## Your goal:
Below is a block of entries; repeat exactly the lines starting at the line that contains "refine changesOnly_storeBytes s" and ending at the line that contains "theorem getV_loaded (s", both included.

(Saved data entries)
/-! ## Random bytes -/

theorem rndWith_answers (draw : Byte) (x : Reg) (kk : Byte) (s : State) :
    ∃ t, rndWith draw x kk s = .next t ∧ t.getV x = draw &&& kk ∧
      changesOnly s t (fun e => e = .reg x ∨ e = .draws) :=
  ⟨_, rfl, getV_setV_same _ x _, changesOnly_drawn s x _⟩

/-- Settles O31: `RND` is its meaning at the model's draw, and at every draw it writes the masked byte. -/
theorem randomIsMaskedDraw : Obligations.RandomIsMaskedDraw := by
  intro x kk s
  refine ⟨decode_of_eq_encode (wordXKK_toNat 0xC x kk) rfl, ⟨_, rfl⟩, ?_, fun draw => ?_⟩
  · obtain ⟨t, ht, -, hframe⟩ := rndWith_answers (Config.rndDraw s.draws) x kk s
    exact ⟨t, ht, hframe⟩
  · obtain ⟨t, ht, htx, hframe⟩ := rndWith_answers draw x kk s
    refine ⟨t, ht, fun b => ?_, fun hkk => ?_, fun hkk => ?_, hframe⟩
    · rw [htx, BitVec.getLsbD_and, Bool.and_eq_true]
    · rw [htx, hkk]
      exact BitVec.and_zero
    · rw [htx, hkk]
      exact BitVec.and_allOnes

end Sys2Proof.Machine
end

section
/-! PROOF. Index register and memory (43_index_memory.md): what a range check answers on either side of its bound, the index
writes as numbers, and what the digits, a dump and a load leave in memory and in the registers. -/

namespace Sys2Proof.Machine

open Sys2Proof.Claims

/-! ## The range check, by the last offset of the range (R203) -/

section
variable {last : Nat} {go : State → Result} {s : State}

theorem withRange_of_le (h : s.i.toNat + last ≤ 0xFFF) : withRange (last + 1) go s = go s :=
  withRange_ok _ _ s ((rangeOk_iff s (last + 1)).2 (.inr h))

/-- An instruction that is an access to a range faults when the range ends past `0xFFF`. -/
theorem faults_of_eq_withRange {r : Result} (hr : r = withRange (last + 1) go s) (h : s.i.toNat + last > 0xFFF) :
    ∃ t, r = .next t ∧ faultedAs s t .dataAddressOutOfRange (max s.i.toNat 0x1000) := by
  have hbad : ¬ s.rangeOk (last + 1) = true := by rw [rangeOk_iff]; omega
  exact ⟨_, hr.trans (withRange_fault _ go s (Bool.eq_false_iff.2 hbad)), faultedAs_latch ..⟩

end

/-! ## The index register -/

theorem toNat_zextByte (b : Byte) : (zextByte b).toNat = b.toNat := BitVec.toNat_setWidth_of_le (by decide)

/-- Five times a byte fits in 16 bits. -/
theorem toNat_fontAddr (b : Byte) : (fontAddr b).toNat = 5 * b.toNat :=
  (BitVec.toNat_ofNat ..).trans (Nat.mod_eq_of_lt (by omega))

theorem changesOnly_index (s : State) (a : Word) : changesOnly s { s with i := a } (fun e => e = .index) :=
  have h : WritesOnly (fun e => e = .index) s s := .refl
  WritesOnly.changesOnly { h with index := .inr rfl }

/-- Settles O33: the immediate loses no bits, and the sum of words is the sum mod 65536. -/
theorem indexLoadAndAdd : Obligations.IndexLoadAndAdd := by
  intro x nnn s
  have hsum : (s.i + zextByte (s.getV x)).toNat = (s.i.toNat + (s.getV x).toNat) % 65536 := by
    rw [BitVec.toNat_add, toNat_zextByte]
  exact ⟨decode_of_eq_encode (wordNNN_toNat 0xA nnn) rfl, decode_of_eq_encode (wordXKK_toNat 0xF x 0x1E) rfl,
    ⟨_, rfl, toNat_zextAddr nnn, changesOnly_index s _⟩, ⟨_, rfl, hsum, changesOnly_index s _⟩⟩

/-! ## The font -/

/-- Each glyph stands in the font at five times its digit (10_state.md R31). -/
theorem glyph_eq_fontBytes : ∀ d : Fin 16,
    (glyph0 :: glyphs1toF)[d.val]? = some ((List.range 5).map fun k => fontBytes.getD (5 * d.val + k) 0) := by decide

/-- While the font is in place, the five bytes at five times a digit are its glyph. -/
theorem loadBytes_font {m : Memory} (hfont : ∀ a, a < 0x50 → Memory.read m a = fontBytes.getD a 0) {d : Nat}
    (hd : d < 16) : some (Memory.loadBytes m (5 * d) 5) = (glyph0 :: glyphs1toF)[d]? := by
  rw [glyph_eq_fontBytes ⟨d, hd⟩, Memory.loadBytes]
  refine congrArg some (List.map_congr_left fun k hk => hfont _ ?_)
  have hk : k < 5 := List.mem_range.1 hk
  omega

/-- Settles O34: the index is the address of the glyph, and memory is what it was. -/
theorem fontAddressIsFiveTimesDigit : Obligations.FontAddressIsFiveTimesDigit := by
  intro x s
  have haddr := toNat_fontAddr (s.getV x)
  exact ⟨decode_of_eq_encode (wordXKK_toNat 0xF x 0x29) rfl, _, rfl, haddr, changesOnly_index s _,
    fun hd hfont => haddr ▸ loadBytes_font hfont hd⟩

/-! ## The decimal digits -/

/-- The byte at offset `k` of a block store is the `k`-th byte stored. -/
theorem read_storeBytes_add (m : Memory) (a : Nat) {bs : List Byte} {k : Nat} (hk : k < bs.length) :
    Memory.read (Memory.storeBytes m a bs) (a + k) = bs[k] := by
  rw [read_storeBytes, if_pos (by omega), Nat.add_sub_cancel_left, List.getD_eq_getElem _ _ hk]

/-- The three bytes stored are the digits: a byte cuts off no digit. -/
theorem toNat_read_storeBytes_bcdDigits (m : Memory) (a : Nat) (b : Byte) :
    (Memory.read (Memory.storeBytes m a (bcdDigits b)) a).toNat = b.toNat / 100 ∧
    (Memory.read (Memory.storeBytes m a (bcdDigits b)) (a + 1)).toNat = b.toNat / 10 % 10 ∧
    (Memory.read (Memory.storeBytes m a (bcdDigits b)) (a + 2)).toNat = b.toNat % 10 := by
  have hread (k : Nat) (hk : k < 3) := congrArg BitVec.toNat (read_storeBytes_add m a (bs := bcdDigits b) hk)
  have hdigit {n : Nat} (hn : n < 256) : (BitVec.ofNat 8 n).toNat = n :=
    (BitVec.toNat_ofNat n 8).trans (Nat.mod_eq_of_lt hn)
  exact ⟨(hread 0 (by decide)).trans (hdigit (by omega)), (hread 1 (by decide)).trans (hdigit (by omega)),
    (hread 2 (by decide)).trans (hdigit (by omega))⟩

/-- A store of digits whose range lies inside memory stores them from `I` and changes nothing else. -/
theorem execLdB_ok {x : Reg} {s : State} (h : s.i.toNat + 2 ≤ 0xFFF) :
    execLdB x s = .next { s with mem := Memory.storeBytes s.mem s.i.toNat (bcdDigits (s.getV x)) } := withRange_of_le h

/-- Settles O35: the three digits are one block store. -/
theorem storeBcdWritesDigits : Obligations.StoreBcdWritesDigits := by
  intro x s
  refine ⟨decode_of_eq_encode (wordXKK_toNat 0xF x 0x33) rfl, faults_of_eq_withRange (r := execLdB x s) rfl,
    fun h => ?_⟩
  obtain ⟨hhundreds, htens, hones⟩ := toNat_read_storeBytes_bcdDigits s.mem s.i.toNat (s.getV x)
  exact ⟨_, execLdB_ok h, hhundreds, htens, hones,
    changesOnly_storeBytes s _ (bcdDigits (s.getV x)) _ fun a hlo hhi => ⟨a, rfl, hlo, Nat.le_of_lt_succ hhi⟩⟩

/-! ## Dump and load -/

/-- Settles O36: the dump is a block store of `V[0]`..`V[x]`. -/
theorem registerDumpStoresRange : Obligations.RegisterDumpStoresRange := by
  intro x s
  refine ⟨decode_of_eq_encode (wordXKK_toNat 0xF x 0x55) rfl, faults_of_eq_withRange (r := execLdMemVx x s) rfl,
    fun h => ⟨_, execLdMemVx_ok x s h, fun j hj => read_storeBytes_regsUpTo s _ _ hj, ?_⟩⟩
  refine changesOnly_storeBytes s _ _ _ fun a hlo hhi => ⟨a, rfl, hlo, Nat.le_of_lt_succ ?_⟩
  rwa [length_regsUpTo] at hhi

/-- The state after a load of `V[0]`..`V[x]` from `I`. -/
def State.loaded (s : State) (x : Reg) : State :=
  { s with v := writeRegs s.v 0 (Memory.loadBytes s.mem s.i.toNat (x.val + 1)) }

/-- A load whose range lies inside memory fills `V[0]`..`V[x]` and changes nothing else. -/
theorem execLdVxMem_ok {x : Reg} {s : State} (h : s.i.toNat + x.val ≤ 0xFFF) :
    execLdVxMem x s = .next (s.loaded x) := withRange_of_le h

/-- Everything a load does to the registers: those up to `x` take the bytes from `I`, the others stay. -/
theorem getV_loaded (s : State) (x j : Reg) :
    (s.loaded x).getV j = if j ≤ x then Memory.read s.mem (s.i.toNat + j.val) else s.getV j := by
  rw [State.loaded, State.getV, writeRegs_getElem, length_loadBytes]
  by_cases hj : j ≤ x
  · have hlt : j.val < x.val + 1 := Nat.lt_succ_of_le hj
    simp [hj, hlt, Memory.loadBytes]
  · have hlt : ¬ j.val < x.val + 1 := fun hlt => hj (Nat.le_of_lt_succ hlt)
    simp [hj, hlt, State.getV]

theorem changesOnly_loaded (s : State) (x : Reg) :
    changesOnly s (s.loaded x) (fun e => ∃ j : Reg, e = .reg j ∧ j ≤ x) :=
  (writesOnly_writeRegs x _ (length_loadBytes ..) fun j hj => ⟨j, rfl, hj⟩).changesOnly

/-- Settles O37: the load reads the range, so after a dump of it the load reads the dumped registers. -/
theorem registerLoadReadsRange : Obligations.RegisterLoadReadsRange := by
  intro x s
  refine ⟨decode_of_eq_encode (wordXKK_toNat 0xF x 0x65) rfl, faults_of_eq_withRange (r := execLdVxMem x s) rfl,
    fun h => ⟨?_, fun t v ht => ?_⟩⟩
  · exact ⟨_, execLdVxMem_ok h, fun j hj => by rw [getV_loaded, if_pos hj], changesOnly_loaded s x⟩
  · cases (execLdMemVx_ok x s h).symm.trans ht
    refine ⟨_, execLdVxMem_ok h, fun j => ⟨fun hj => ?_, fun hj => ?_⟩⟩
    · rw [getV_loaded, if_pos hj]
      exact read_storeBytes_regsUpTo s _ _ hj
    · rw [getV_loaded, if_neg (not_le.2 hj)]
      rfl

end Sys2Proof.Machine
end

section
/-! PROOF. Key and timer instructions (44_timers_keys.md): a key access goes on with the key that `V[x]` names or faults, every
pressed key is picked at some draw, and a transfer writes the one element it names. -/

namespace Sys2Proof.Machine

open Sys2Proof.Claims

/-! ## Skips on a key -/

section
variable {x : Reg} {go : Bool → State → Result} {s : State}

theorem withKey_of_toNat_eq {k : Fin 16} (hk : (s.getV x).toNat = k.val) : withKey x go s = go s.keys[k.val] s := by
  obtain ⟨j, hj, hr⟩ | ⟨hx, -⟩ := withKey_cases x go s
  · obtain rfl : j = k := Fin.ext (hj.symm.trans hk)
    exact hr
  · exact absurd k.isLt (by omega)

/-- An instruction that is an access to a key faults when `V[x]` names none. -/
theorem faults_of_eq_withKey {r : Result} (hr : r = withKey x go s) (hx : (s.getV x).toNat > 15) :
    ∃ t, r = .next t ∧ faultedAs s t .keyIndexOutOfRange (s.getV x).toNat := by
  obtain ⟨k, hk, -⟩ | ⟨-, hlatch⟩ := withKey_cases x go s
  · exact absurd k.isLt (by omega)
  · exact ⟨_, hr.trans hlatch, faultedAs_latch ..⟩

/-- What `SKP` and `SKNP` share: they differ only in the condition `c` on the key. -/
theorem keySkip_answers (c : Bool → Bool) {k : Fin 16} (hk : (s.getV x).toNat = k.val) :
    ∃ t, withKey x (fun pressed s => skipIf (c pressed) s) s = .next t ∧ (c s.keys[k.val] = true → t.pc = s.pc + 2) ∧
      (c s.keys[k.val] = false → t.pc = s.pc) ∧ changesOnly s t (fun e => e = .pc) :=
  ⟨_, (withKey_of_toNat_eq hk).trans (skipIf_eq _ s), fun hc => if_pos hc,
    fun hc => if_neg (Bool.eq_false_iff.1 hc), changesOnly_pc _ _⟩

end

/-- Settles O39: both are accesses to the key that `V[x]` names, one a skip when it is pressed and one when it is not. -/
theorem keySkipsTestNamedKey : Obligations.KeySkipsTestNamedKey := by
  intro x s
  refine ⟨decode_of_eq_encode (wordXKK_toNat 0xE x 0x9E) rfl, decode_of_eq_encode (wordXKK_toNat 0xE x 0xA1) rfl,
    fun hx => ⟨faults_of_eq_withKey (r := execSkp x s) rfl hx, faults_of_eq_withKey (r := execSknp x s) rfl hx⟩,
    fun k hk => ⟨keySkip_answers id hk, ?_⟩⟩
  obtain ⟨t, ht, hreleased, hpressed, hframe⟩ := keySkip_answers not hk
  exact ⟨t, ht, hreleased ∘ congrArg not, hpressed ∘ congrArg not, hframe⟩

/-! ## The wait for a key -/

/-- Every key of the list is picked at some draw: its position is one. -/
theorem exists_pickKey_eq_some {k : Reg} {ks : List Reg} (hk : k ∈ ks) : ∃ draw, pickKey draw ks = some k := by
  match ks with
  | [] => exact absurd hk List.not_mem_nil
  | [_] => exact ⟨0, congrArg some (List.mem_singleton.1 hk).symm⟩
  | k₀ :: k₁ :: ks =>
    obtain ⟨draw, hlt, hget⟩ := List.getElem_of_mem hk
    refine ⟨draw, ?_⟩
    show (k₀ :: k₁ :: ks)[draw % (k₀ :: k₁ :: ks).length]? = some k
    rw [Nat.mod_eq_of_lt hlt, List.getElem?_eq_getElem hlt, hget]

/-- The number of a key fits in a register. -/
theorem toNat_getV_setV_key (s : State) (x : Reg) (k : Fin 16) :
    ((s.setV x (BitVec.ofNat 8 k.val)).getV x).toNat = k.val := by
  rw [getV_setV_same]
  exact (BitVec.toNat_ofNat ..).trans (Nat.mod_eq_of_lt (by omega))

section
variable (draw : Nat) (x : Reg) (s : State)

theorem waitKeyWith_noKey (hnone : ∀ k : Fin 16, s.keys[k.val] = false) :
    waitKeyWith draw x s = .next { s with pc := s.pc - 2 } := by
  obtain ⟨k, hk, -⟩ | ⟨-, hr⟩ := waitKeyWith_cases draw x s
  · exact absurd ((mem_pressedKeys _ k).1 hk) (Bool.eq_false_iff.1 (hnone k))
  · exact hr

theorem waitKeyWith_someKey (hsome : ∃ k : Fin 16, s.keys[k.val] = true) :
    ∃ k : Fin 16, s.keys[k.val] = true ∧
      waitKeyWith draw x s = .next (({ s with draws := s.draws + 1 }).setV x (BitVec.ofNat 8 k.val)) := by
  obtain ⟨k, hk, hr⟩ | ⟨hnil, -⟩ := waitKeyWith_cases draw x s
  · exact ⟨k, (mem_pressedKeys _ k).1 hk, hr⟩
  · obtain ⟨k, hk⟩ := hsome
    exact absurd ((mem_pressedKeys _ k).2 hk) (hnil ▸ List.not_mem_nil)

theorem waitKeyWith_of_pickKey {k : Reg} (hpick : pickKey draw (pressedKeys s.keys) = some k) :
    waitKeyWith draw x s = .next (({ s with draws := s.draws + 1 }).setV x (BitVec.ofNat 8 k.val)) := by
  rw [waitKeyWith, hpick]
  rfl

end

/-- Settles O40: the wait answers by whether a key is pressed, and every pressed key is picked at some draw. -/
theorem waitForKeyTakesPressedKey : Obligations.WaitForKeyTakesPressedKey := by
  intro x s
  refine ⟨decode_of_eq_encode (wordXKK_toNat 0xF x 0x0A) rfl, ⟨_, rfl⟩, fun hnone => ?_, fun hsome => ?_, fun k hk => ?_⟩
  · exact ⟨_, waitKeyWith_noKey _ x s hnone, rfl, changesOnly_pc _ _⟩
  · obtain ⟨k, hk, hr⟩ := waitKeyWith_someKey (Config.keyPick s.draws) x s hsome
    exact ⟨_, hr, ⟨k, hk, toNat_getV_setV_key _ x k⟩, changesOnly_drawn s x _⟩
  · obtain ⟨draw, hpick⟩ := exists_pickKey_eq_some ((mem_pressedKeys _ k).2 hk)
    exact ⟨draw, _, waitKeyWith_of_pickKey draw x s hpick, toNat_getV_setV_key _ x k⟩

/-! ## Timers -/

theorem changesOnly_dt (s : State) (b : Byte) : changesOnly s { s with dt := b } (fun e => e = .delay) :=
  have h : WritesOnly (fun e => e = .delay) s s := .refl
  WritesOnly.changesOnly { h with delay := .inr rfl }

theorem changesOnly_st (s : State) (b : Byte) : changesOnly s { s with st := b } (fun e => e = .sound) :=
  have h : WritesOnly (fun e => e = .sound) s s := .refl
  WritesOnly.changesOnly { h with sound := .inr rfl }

## Answer space:
  refine changesOnly_storeBytes s _ _ _ fun a hlo hhi => ⟨a, rfl, hlo, Nat.le_of_lt_succ ?_⟩
  rwa [length_regsUpTo] at hhi

/-- The state after a load of `V[0]`..`V[x]` from `I`. -/
def State.loaded (s : State) (x : Reg) : State :=
  { s with v := writeRegs s.v 0 (Memory.loadBytes s.mem s.i.toNat (x.val + 1)) }

/-- A load whose range lies inside memory fills `V[0]`..`V[x]` and changes nothing else. -/
theorem execLdVxMem_ok {x : Reg} {s : State} (h : s.i.toNat + x.val ≤ 0xFFF) :
    execLdVxMem x s = .next (s.loaded x) := withRange_of_le h

/-- Everything a load does to the registers: those up to `x` take the bytes from `I`, the others stay. -/
theorem getV_loaded (s : State) (x j : Reg) :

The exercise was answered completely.